12/27/08

Net passes newspapers for news, and for the young, TV too

More Americans are getting their news from the Internet than from newspapers, according to the Pew Research Center for People and the Press. This is the first time the Web has eclipsed print since the study started asking about the Internet in 1999 [pdf].

Television is still the dominant source for news in the U.S., with 70% of respondents saying they got most of their news from TV (down from 74% last year). Forty percent said the Web was their No. 1 source -- up from 24% last year -- and 35% chose newspapers.

Perhaps just as noteworthy was the study's finding that as many young people say they get their news from the Web as TV (both about 59%). That's again way up from September 2007, when only 34% of young people cited the Internet as their news source of choice.

The study didn't ask users to get into specifics about their online news reading, so we don't know how much of the news consumption was done on blogs, aggregators or mainstream news media sites.

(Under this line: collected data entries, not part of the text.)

/-- BRAKE_TEST_STEP_END (R418): the test current has been applied for SAFE_AXIS.test_time Stages. Log entry 255. -/
def execBrakeTestStepEnd (t : Nat) (s : State) : Answer :=
  let s := s.tick t
  match s.safe.test with
  | none => .next s
  | some x =>
    match x.steps with
    | [] => .next { s with safe := { s.safe with test := none } }
    | (o, _) :: rest =>
      if s.stage.boundaries < x.from_ + s.nat SAFE_AXIS.test_time x.axis then .next s
      else
        let moved := x.moved
        let disp := x.disp
        let more := match rest with | (p, _) :: _ => p == o | [] => false
        let s := if more then s else s.brakeResult x o moved disp
        let s := s.onTest (fun x => { x with
          steps := rest, from_ := s.stage.boundaries + 1
          moved := more && moved, disp := if more then disp else 0 })
        if rest.isEmpty then .next { s with safe := { s.safe with test := none } } else .next s

/-- A brake test ends early: the brake under test has no result (EV_BRAKE_TEST result 2). Log entry 81. -/
def State.abortTest (a : Nat) (s : State) : State :=
  match s.safe.test with
  | some x =>
    if x.axis ≠ a then s
    else
      let o := match x.steps with | (o, _) :: _ => o | [] => 0xFF
      { s with safe := { s.safe with test := none } }.raise 0xB9 (le 1 a ++ le 1 o ++ le 1 2 ++ le 8 x.disp)
  | none => s

/-- SAFE_AXIS.test_current after its default. -/
def State.testCurrent (s : State) (a : Nat) : Nat :=
  if s.raw SAFE_AXIS.test_current a = 0 then s.nat AXIS.i_lim a else s.nat SAFE_AXIS.test_current a

/-- The test current of an axis in this Stage, if a test holds it. -/
def State.testIq (s : State) (a : Nat) : Option Int :=
  match s.safe.test with
  | some x =>
    if x.axis ≠ a then none
    else match x.steps with
      | (_, d) :: _ => if s.stage.boundaries < x.from_ then some 0 else some (d * s.testCurrent a)
      | [] => some 0
  | none => none

/-! ### The safety reset (R423, R753) -/

/-- What a reset clears, counted. -/
def State.clearWhere (n : Nat) (was : Nat → Bool) (gone : Nat → Bool) (clear : Nat → State → State) (s : State) : State × Nat :=
  (List.range n).foldl (fun x i => if was i && gone i then (clear i x.1, x.2 + 1) else x) (s, 0)

/-- The lock state of a car in a channel, no bypass granted: the cause of an unintended-movement trip is gone. -/
def State.ucmGone (s : State) (c : Nat) : Bool :=
  [s.safe.a, s.safe.b].all (fun x => flagAt x.lock c && !flagAt x.bypass c)
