-- ==== Sys2Proof/Machine/Axis.lean ====
section
/-! DEFINITION. Axis commands and the axis controller's work of one Stage (chapter 06): R232 to R283, R748 to R751. -/

namespace Sys2Proof.Machine

/-! ### Rejection (R249, R250, R252, rejection reasons) -/

/-- The mode that a command asks for. -/
def targetMode (c : AxCmd) : Option Nat :=
  match c.cmd with
  | 1 => some 8
  | 3 => some c.arg
  | 4 => some 1
  | 5 => some 1
  | 6 => some 2
  | 10 => some 6
  | 11 => some 8
  | _ => none

/-- A MOVE_REL that moves the phase of a locked coupling (R303). -/
def State.phaseMove (s : State) (a : Nat) (c : AxCmd) : Option Nat :=
  if c.cmd = 5 ∧ (s.axOf a).mode = 4 then
    (s.couplingOf a).filter (fun k => (s.gcOf k).st == .locked && !(s.gcOf k).disPending)
  else none

/-- The present target of a move in progress. -/
def Gen.present (g : Gen) : Option Int :=
  match g.phase, g.next with
  | .brake, some m => if m.vel then none else some m.target
  | .dwell, some m => if m.vel then none else some m.target
  | .stop, some m => if m.vel then none else some m.target
  | .pos, some m => some m.target
  | .pos, none => some g.target
  | _, _ => none

/-- The profile record that a command names. -/
def State.profIx (s : State) (a : Nat) (c : AxCmd) : Nat := s.nat AXIS.prof_first a + c.arg

/-- Where a generator that moves can end a move in direction `d` by turning no more than once (R263, R265). Log entry 245. -/
def Gen.endsAt (p : Prof) (d : Int) (g : Gen) : Int :=
  let v := g.ve.natAbs
  if sgn g.ve = d then g.pe + d * p.B v else g.pe + sgn g.ve * p.earliest v

/-- The target of a MOVE (R254, R265). On a rotary axis in motion a chosen direction holds to the end: the target is the first
turn of the position that the axis can stop at in that direction. Log entry 245. -/
def State.moveTarget (s : State) (a : Nat) (c : AxCmd) : Int :=
  let x := s.axOf a
  if c.cmd = 5 then (if x.mode = 1 then x.gen.present.getD x.pRef else x.pRef) + c.value
  else if s.rotary a then
    let m := s.int AXIS.modulo a
    let u := (c.value - x.pRef) % m
    let neg := u ≠ 0 ∧ (c.flags % 4 = 2 ∨ (c.flags % 4 = 0 ∧ m < 2 * u))
    let near := x.pRef + (if neg then u - m else u)
    if c.flags % 4 = 0 ∨ x.gen.ve = 0 then near
    else
      let d : Int := if c.flags % 4 = 2 then -1 else 1
      let short := d * (x.gen.endsAt (s.axProf a (s.profIx a c) c.vcap) d - near * 65536)
      near - d * m * ((-short) / (m * 65536))
  else c.value

/-- The move that a MOVE or VELOCITY gives. -/
def State.moveOf (s : State) (a : Nat) (c : AxCmd) : Move :=
  if c.cmd = 6 then { vel := true, target := c.value, prof := s.profIx a c, vcap := c.vcap }
  else { target := s.moveTarget a c, prof := s.profIx a c, vcap := c.vcap }

/-- CMD, FLAGS, the mode code and the profile index are listed. Log entry 59. -/
def State.cmdListed (s : State) (a : Nat) (c : AxCmd) : Bool :=
  1 ≤ c.cmd && c.cmd ≤ 12 && c.flags < 3 && (c.cmd != 3 || c.arg ≤ 8) &&
  (!(c.cmd == 4 || c.cmd == 5 || c.cmd == 6) || c.arg < s.nat AXIS.prof_count a) &&
  (c.cmd != 6 || sat c.value 48 == c.value)

/-- The axis may be enabled in this device mode (R355). -/
def State.commLearned (s : State) (a : Nat) : Bool :=
  let needs := s.kind a == 1 || (s.kind a == 2 && !s.flag AXIS.flags 1 a)
  !needs || flagAt s.survey.haveComm a || s.mode.mode == 1

/-- A command that sets the axis in motion. -/
def moving (c : AxCmd) : Bool :=
  [4, 5, 6, 8, 10].contains c.cmd || (c.cmd == 3 && 1 ≤ c.arg && c.arg ≤ 7)

/-- The group of an axis runs or is paused. -/
def State.groupBusy (s : State) (a : Nat) : Bool :=
  (s.axOf a).mode == 5 && match s.groupOf a with
    | some g => (s.pgOf g).st == .running || (s.pgOf g).st == .paused
    | none => false

/-- The last reasons to be tried: 2, 3, 5 and 8 by command. Log entry 60. -/
def State.cmdReason (s : State) (a : Nat) (c : AxCmd) : Nat :=
  let x := s.axOf a
  let towards (d : Int) : Nat := if s.limitActive a d then 3 else 0
  match c.cmd with
  | 1 => if x.enabled then 8 else if s.stoReady a && !s.firstKind s.safe.a a then 0 else 2
  | 2 => if x.enabled then 0 else 8
  | 7 => if x.enabled then 0 else 8
  | 9 => if x.enabled then 0 else 8
  | 12 =>
    if !(s.bookOf a).stopLatch then 8
    else if s.chattering a || s.limitActive a 1 || s.limitActive a (-1) then 5 else 0
  | 8 =>
    match x.kept with
    | some m =>
      if x.mode ≠ 1 ∧ x.mode ≠ 2 then 8
      else if !m.vel && s.softBroken a m.target then 3
      else towards (if m.vel then sgn m.target else sgn (m.target - x.pRef))
    | none => 8
  | k =>
    let dest := (targetMode c).getD 8
    if s.groupBusy a then 8
    else if k = 3 ∧ c.arg = 0 then (if x.enabled then 0 else 8)
    else if !x.enabled then 2
    else if k = 3 ∧ dest = x.mode then 8
    else if x.mode = 4 ∧ (k = 4 ∨ (k = 5 ∧ (s.phaseMove a c).isNone)) then 8
    else if (s.phaseMove a c).isSome then 0
    else if dest ≠ x.mode ∧ !s.entryOk a dest then 2
    else if k = 4 ∨ k = 5 then
      let t := s.moveTarget a c
      if s.softBroken a t then 3 else towards (sgn (t - x.pRef))
    else if k = 6 then towards (sgn c.value)
    else if k = 10 then towards (sgn c.current)
    else 0

/-- The reason for which a command is rejected, 0 for none: also one that follows a DISABLE (log entry 244). -/
def State.rejectReason (s : State) (a : Nat) (c : AxCmd) : Nat :=
  let x := s.axOf a
  if !s.defined a || s.measuring a then 2
  else if !s.cmdListed a c then 7
  else if (s.bookOf a).fault then 4
  else if s.homing a && !([2, 7, 9].contains c.cmd) then 8
  else if (x.ramp || x.disabling) && !([2, 7, 9, 12].contains c.cmd) then 8
  else if (match targetMode c with | some m => !modePermits s.mode.mode m | none => false) && (s.phaseMove a c).isNone then 6
  else if c.cmd = 1 ∧ !s.commLearned a then 6
  else if (s.bookOf a).stopLatch && moving c then 5
  else s.cmdReason a c

/-- A command is rejected: REJ_TAG, REJECTS, EV_COMMAND_REJECTED and the answer (R252, R737). -/
def State.rejectCmd (a : Nat) (o : Offer) (reason : Nat) (s : State) : State :=
  let s := s.onBook a (fun b => { b with rejTag := o.cmd.tag, rejects := inc32 b.rejects })
  let s := s.raise 0x61 (le 1 a ++ le 1 o.cmd.cmd ++ le 1 reason ++ le 1 o.origin.src ++ le 4 o.cmd.tag)
  s.reply o.origin (if reason = 6 then 3 else 1) reason

/-- A command is accepted; a stop or DISABLE aborts a learn run of the axis (R340). -/
def State.acceptCmd (a : Nat) (o : Offer) (s : State) : State :=
  let s := if [2, 7, 9].contains o.cmd.cmd then
      { s with survey := { s.survey with runs := s.survey.runs.map (fun r => if r.axis == a then { r with abort := true } else r) } }
    else s
  ((s.onBook a (fun b => { b with cmdTag := o.cmd.tag })).forward o.origin (.axis a o.cmd)).reply o.origin 0 0

/-! ### What the commands do -/

/-- EV_REVERSAL (R263). -/
def State.reversal (a landing : Nat) (p : Int) (s : State) : State :=
  (s.onBook a (fun b => { b with reversals := inc32 b.reversals })).raise 0x64 (le 1 a ++ le 1 landing ++ le 8 p)

/-- A move or velocity is given to the generator (R259, R263). -/
def State.giveMove (a : Nat) (m : Move) (s : State) : State :=
  let x := s.axOf a
  if m.vel then
    s.onAx a (fun x =>
      let g := x.gen
      let g := match g.phase with
        | .rest => g.start m
        | .dwell => { g with next := some m }
        | .brake => { g with next := some m }
        | _ => if g.ve = 0 then g.start m
               else { g with phase := .vel, vtgt := m.target * 65536, prof := m.prof, vcap := m.vcap, next := none }
      { x with gen := g, kept := none, moveDone := false })
  else
    let p := s.axProf a m.prof m.vcap
    let (g, r) := x.gen.retarget p m (s.landOnly a)
    let s := s.onAx a (fun x => { x with gen := g, kept := none, moveDone := false })
    match r with
    | .goes => s
    | .earliest => s.reversal a 0 (g.stopAt p)
    | .landing l => s.reversal a 1 l
    | .noLanding =>
      let s := s.reversal a 2 (g.stopAt p)
      match s.carOf a with
      | some c => { s with cars := s.cars.modify c (fun x => { x with noLanding := true }) }
      | none => s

The Pew study is another brick in the wall for the physical newspaper, an increasingly obsolete medium that is unlikely to see a resurgence in popularity. By the same token, the study reconfirms that the journalism that's printed in the newspaper is as popular as ever. It's a major conundrum for news organizations. People are increasingly consuming a digital version of their decreasingly popular print product, often in far greater numbers, but the capacity to generate revenue from the online version is still incredibly weak. 

Will the news industry be content to shrink to a size that can be completely supported by online ad revenue? Or will the industry get smart and work on a technological solution -- a next-generation pay system that will ask users to give a little back for the information they're receiving?